Nevertheless, ere long, the warm, warbling persuasiveness of the pleasant, holiday weather we came to, seemed gradually to charm him from his mood. For, as when the red-cheeked, dancing girls, April and May, trip home to the wintry, misanthropic woods; even the barest, ruggedest, most thunder-cloven old oak will at least send forth some few green sprouts, to welcome such glad-hearted visitants; so Ahab did, in the end, a little respond to the playful allurings of that girlish air. More than once did he put forth the faint blossom of a look, which, in any other man, would have soon flowered out in a smile. (Moby Dick, Herman Melville)

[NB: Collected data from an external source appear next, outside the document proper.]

/-- Below the midpoint of two neighbours the lower one is taken, above it the upper one, on it the even one; a code from
the infinity's on gives the infinity. -/
theorem roundUnits_cases (num : Nat) {den : Nat} (hden : 0 < den) :
    ∃ c, Brackets num den c ∧
      (2 * num < (unitsOfCode c + unitsOfCode (c + 1)) * den ∧ roundUnits num den = min c infCode ∨
       (unitsOfCode c + unitsOfCode (c + 1)) * den < 2 * num ∧ roundUnits num den = min (c + 1) infCode ∨
       2 * num = (unitsOfCode c + unitsOfCode (c + 1)) * den ∧ roundUnits num den = min (c + c % 2) infCode) := by
  obtain ⟨k, hk⟩ : ∃ k, k = if num / den < 2 ^ 24 then 0 else Nat.log2 (num / den) - 23 := ⟨_, rfl⟩
  obtain ⟨hlt, hnorm⟩ := significand_bounds hk
  rw [Nat.div_div_eq_div_mul] at hlt hnorm
  obtain ⟨d, hd⟩ : ∃ d, d = den * 2 ^ k := ⟨_, rfl⟩
  obtain ⟨f, hf⟩ : ∃ f, f = num / d := ⟨_, rfl⟩
  rw [← hd, ← hf] at hlt hnorm
  have hdpos : 0 < d := hd ▸ Nat.mul_pos hden (Nat.two_pow_pos k)
  have hmod : num % d < d := Nat.mod_lt num hdpos
  have hnum : num = f * d + num % d := by rw [hf, Nat.mul_comm]; exact (Nat.div_add_mod num d).symm
  have hlower : unitsOfCode (k * 2 ^ 23 + f) * den = f * d := by
    rw [unitsOfCode_split hlt.le hnorm, hd]; ring
  have hupper : unitsOfCode (k * 2 ^ 23 + f + 1) * den = f * d + d := by
    rw [Nat.add_assoc, unitsOfCode_split (show f + 1 ≤ 2 ^ 24 from hlt) (by omega), hd]; ring
  have hround : roundUnits num den =
      min (k * 2 ^ 23 + (f + if 2 * (num % d) < d then 0 else if d < 2 * (num % d) then 1 else f % 2)) infCode := by
    rw [hf, hd, hk]; rfl
  refine ⟨k * 2 ^ 23 + f, ⟨by omega, by omega⟩, ?_⟩
  rw [Nat.add_mul, hlower, hupper, hround]
  rcases Nat.lt_trichotomy (2 * (num % d)) d with hbelow | htie | habove
  · rw [if_pos hbelow]
    exact .inl ⟨by omega, by rw [Nat.add_zero]⟩
  · rw [if_neg (by omega), if_neg (by omega)]
    exact .inr (.inr ⟨by omega, by rw [Nat.add_assoc, show (k * 2 ^ 23 + f) % 2 = f % 2 by omega]⟩)
  · rw [if_neg (by omega), if_pos habove]
    exact .inr (.inl ⟨by omega, by rw [Nat.add_assoc]⟩)

theorem roundUnits_le_infCode (num den : Nat) : roundUnits num den ≤ infCode := Nat.min_le_right ..

/-- A quotient that is a code's units rounds to that code. -/
theorem roundUnits_of_eq {num den m : Nat} (hden : 0 < den) (hm : m ≤ infCode) (h : num = unitsOfCode m * den) :
    roundUnits num den = m := by
  obtain ⟨c, ⟨hlower, hupper⟩, hcases⟩ := roundUnits_cases num hden
  rw [h] at hlower hupper
  have hcm : c ≤ m := unitsOfCode_strictMono.le_iff_le.1 (Nat.le_of_mul_le_mul_right hlower hden)
  have hmc : m < c + 1 := unitsOfCode_strictMono.lt_iff_lt.1 (Nat.lt_of_mul_lt_mul_right hupper)
  obtain rfl : c = m := by omega
  have hbelow : 2 * num < (unitsOfCode c + unitsOfCode (c + 1)) * den := by
    rw [h, Nat.add_mul]; omega
  rcases hcases with ⟨_, hround⟩ | ⟨habove, _⟩ | ⟨htie, _⟩
  · rw [hround, Nat.min_eq_left hm]
  · omega
  · omega

@[simp] theorem roundUnits_zero {den : Nat} (hden : 0 < den) : roundUnits 0 den = 0 :=
  roundUnits_of_eq hden (Nat.zero_le _) (by simp)

theorem roundUnits_mul_left {a : Nat} (ha : 0 < a) (num den : Nat) :
    roundUnits (a * num) (a * den) = roundUnits num den := by
  have hlt : ∀ r d, 2 * (a * r) < a * d ↔ 2 * r < d := fun r d => by
    rw [Nat.mul_left_comm]; exact Nat.mul_lt_mul_left ha
  have hgt : ∀ r d, a * d < 2 * (a * r) ↔ d < 2 * r := fun r d => by
    rw [Nat.mul_left_comm]; exact Nat.mul_lt_mul_left ha
  simp only [roundUnits, Nat.mul_assoc, Nat.mul_div_mul_left _ _ ha, Nat.mul_mod_mul_left, hlt, hgt]

/-- Only the quotient counts. -/
theorem roundUnits_congr {num den num' den' : Nat} (hden : 0 < den) (hden' : 0 < den')
    (h : num * den' = num' * den) : roundUnits num den = roundUnits num' den' := by
  rw [← roundUnits_mul_left hden' num den, ← roundUnits_mul_left hden num' den', Nat.mul_comm den' num, h,
    Nat.mul_comm num' den, Nat.mul_comm den' den]

/-- Half a unit in the last place above the largest finite value, in units. -/
theorem overflow_threshold : 2 ^ 277 - 2 ^ 252 = (2 ^ 25 - 1) * 2 ^ 252 := by
  rw [show 277 = 25 + 252 from rfl, pow_add, Nat.sub_mul, Nat.one_mul]

/-- The infinity from half a unit in the last place above the largest finite value on. -/
theorem roundUnits_eq_infCode_iff (num : Nat) {den : Nat} (hden : 0 < den) :
    roundUnits num den = infCode ↔ den * (2 ^ 277 - 2 ^ 252) ≤ num := by
  obtain ⟨c, ⟨hlower, hupper⟩, hcases⟩ := roundUnits_cases num hden
  have hmono : ∀ {i j}, i ≤ j → unitsOfCode i * den ≤ unitsOfCode j * den := fun hij =>
    Nat.mul_le_mul_right den (unitsOfCode_strictMono.monotone hij)
  have hmax : unitsOfCode (infCode - 1) * den = (2 ^ 25 - 2) * (2 ^ 252 * den) := by
    rw [unitsOfCode_maxFinite, Nat.mul_assoc]
  have hinf : unitsOfCode infCode * den = 2 ^ 25 * (2 ^ 252 * den) := by rw [unitsOfCode_infCode, Nat.mul_assoc]
  have hpos : 0 < 2 ^ 252 * den := Nat.mul_pos (Nat.two_pow_pos 252) hden
  rw [overflow_threshold, Nat.mul_comm, Nat.mul_assoc]
  rw [Nat.add_mul] at hcases
  have heven : infCode % 2 = 0 ∧ 2 ≤ infCode := by decide
  generalize 2 ^ 252 * den = unit at hmax hinf hpos ⊢
  generalize infCode = inf at hmax hinf hcases heven ⊢
  rcases Nat.lt_trichotomy c (inf - 1) with hbelow | rfl | habove
  · have hle := hmono (show c + 1 ≤ inf - 1 by omega)
    rcases hcases with ⟨_, h⟩ | ⟨_, h⟩ | ⟨_, h⟩ <;> rw [h] <;> constructor <;> intro <;> omega
  · rw [Nat.sub_add_cancel (by omega)] at hupper hcases
    rcases hcases with ⟨_, h⟩ | ⟨_, h⟩ | ⟨_, h⟩ <;> rw [h] <;> constructor <;> intro <;> omega
  · have hge := hmono (show inf ≤ c by omega)
    rcases hcases with ⟨_, h⟩ | ⟨_, h⟩ | ⟨_, h⟩ <;> rw [h] <;> constructor <;> intro <;> omega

Afflicted by occasional terror, grime, bruises, and the crushing frustration of doldrums, the mind dwelling at the Center of this Changing Universe must work to dredge-up and process the raw materials of beauty. I am not talking about the dawns, dusks, graceful birds, shining dolphins, shooting stars, and Milky Ways; these are the commonplaces of the lazy sailor who does nothing but wake up and stay conscious. The world turns, and the ball of fusing hydrogen will come again, and again and again, along with its fawning sycophants, the refracted photons in their party clothes, and the natural world will slavishly follow Sol. No, for the sailor-who focuses eyes endlessly on the threats, the problems, the "what was that sound?" and the "what does this wind-shift intend?" - beauty must be plucked from between ripples on the sea, the attitude of a half-buried shell, the timbre of a gull's shriek, the slow gossip of mixing clouds, or the cosmic depth of a featureless sky that forces you to confront oblivion itself. What gym for this except the thing itself?